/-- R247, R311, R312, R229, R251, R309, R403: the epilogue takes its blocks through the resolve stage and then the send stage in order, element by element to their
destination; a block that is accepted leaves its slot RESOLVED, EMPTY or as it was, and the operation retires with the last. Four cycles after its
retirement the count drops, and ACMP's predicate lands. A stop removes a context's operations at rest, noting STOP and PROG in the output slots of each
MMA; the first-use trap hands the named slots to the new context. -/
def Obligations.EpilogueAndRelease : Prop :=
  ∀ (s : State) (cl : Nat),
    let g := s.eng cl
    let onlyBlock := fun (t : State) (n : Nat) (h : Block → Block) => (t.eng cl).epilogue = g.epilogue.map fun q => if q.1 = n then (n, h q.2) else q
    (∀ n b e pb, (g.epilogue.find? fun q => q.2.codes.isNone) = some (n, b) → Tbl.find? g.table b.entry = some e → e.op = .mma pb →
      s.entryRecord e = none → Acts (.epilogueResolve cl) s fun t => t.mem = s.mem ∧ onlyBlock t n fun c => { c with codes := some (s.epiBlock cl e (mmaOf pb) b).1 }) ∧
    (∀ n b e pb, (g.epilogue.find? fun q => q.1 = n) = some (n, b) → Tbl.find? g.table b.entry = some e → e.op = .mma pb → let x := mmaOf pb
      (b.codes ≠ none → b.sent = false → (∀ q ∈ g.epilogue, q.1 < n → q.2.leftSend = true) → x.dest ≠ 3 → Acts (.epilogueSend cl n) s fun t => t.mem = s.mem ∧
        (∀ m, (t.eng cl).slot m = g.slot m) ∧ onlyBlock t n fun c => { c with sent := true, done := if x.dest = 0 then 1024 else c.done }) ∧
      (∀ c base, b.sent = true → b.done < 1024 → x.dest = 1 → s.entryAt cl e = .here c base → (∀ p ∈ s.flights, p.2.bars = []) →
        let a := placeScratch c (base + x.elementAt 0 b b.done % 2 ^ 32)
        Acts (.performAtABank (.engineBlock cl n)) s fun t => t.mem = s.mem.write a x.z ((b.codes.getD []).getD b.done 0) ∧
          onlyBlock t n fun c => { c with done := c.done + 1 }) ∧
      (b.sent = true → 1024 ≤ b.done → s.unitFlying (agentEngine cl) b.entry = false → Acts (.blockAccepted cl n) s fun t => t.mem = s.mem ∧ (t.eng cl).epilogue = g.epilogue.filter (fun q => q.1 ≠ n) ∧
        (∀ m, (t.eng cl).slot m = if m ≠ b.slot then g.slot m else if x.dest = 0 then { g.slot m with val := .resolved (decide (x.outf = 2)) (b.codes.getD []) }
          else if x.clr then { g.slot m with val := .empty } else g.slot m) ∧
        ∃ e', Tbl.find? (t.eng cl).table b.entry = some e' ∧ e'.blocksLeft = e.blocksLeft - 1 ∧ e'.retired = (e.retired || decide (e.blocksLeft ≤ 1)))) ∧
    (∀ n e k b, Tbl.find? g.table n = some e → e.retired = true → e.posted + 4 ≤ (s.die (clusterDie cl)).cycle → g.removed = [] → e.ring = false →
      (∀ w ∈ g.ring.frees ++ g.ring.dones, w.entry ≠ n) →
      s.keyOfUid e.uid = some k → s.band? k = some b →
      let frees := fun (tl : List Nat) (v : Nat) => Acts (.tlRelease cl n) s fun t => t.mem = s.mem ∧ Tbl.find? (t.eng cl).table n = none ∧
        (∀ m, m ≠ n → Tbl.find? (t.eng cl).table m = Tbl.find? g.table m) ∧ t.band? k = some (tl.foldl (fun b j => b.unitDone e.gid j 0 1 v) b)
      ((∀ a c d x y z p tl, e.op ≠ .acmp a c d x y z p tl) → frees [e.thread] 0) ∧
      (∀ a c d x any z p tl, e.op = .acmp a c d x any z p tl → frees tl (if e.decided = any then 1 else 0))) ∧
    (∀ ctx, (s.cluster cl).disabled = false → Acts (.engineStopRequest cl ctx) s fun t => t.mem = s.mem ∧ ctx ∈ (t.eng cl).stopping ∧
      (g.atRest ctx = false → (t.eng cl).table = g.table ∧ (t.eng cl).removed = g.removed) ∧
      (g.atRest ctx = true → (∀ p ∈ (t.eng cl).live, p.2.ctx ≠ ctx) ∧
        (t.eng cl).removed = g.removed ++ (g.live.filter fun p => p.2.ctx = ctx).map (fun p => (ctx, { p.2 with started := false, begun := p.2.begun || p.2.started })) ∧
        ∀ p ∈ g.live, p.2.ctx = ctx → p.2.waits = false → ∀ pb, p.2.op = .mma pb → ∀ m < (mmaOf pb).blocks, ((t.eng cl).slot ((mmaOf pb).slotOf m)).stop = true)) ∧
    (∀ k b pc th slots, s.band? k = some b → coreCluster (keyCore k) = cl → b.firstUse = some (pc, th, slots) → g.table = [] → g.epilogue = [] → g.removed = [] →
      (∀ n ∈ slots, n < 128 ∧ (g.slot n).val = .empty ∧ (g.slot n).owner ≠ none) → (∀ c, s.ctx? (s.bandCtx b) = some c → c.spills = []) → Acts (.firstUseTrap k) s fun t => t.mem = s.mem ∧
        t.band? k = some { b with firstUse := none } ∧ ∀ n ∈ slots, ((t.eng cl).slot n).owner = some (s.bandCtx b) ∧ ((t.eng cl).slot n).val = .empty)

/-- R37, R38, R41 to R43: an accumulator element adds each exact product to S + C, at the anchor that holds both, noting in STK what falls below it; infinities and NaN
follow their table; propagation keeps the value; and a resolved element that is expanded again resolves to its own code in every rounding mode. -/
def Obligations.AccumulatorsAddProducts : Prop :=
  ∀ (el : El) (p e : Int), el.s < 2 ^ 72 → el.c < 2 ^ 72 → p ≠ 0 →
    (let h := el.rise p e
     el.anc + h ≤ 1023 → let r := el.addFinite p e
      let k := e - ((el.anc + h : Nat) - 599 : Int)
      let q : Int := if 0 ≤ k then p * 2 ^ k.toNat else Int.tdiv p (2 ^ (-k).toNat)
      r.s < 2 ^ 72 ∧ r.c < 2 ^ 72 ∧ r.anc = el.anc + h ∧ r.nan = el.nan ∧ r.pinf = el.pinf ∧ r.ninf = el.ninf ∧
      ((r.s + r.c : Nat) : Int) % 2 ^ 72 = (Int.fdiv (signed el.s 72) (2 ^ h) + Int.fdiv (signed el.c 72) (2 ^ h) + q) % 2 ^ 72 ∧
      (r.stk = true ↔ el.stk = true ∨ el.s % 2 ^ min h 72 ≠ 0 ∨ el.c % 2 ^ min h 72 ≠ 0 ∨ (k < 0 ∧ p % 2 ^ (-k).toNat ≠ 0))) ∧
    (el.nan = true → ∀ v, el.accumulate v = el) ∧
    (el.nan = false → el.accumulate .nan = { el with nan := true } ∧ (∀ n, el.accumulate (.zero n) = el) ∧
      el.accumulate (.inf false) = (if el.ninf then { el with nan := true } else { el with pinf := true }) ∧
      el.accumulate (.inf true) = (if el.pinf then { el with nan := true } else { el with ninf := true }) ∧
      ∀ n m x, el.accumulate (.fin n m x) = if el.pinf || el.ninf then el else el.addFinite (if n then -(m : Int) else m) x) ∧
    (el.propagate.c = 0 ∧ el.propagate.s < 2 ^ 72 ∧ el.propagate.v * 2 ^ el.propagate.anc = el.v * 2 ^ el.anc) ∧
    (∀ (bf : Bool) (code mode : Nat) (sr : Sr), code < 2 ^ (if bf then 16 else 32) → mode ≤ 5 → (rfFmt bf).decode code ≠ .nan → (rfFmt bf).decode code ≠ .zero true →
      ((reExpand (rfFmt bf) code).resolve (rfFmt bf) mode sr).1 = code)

----

• _What to do_: Above are the records; copy exactly the lines from the line with "2 ^ 72 → p ≠ 0 →" through the line with "(el.nan = false", both included.

• _Your solution_:
  ∀ (el : El) (p e : Int), el.s < 2 ^ 72 → el.c < 2 ^ 72 → p ≠ 0 →
    (let h := el.rise p e
     el.anc + h ≤ 1023 → let r := el.addFinite p e
      let k := e - ((el.anc + h : Nat) - 599 : Int)
      let q : Int := if 0 ≤ k then p * 2 ^ k.toNat else Int.tdiv p (2 ^ (-k).toNat)
      r.s < 2 ^ 72 ∧ r.c < 2 ^ 72 ∧ r.anc = el.anc + h ∧ r.nan = el.nan ∧ r.pinf = el.pinf ∧ r.ninf = el.ninf ∧
      ((r.s + r.c : Nat) : Int) % 2 ^ 72 = (Int.fdiv (signed el.s 72) (2 ^ h) + Int.fdiv (signed el.c 72) (2 ^ h) + q) % 2 ^ 72 ∧
      (r.stk = true ↔ el.stk = true ∨ el.s % 2 ^ min h 72 ≠ 0 ∨ el.c % 2 ^ min h 72 ≠ 0 ∨ (k < 0 ∧ p % 2 ^ (-k).toNat ≠ 0))) ∧
    (el.nan = true → ∀ v, el.accumulate v = el) ∧
    (el.nan = false → el.accumulate .nan = { el with nan := true } ∧ (∀ n, el.accumulate (.zero n) = el) ∧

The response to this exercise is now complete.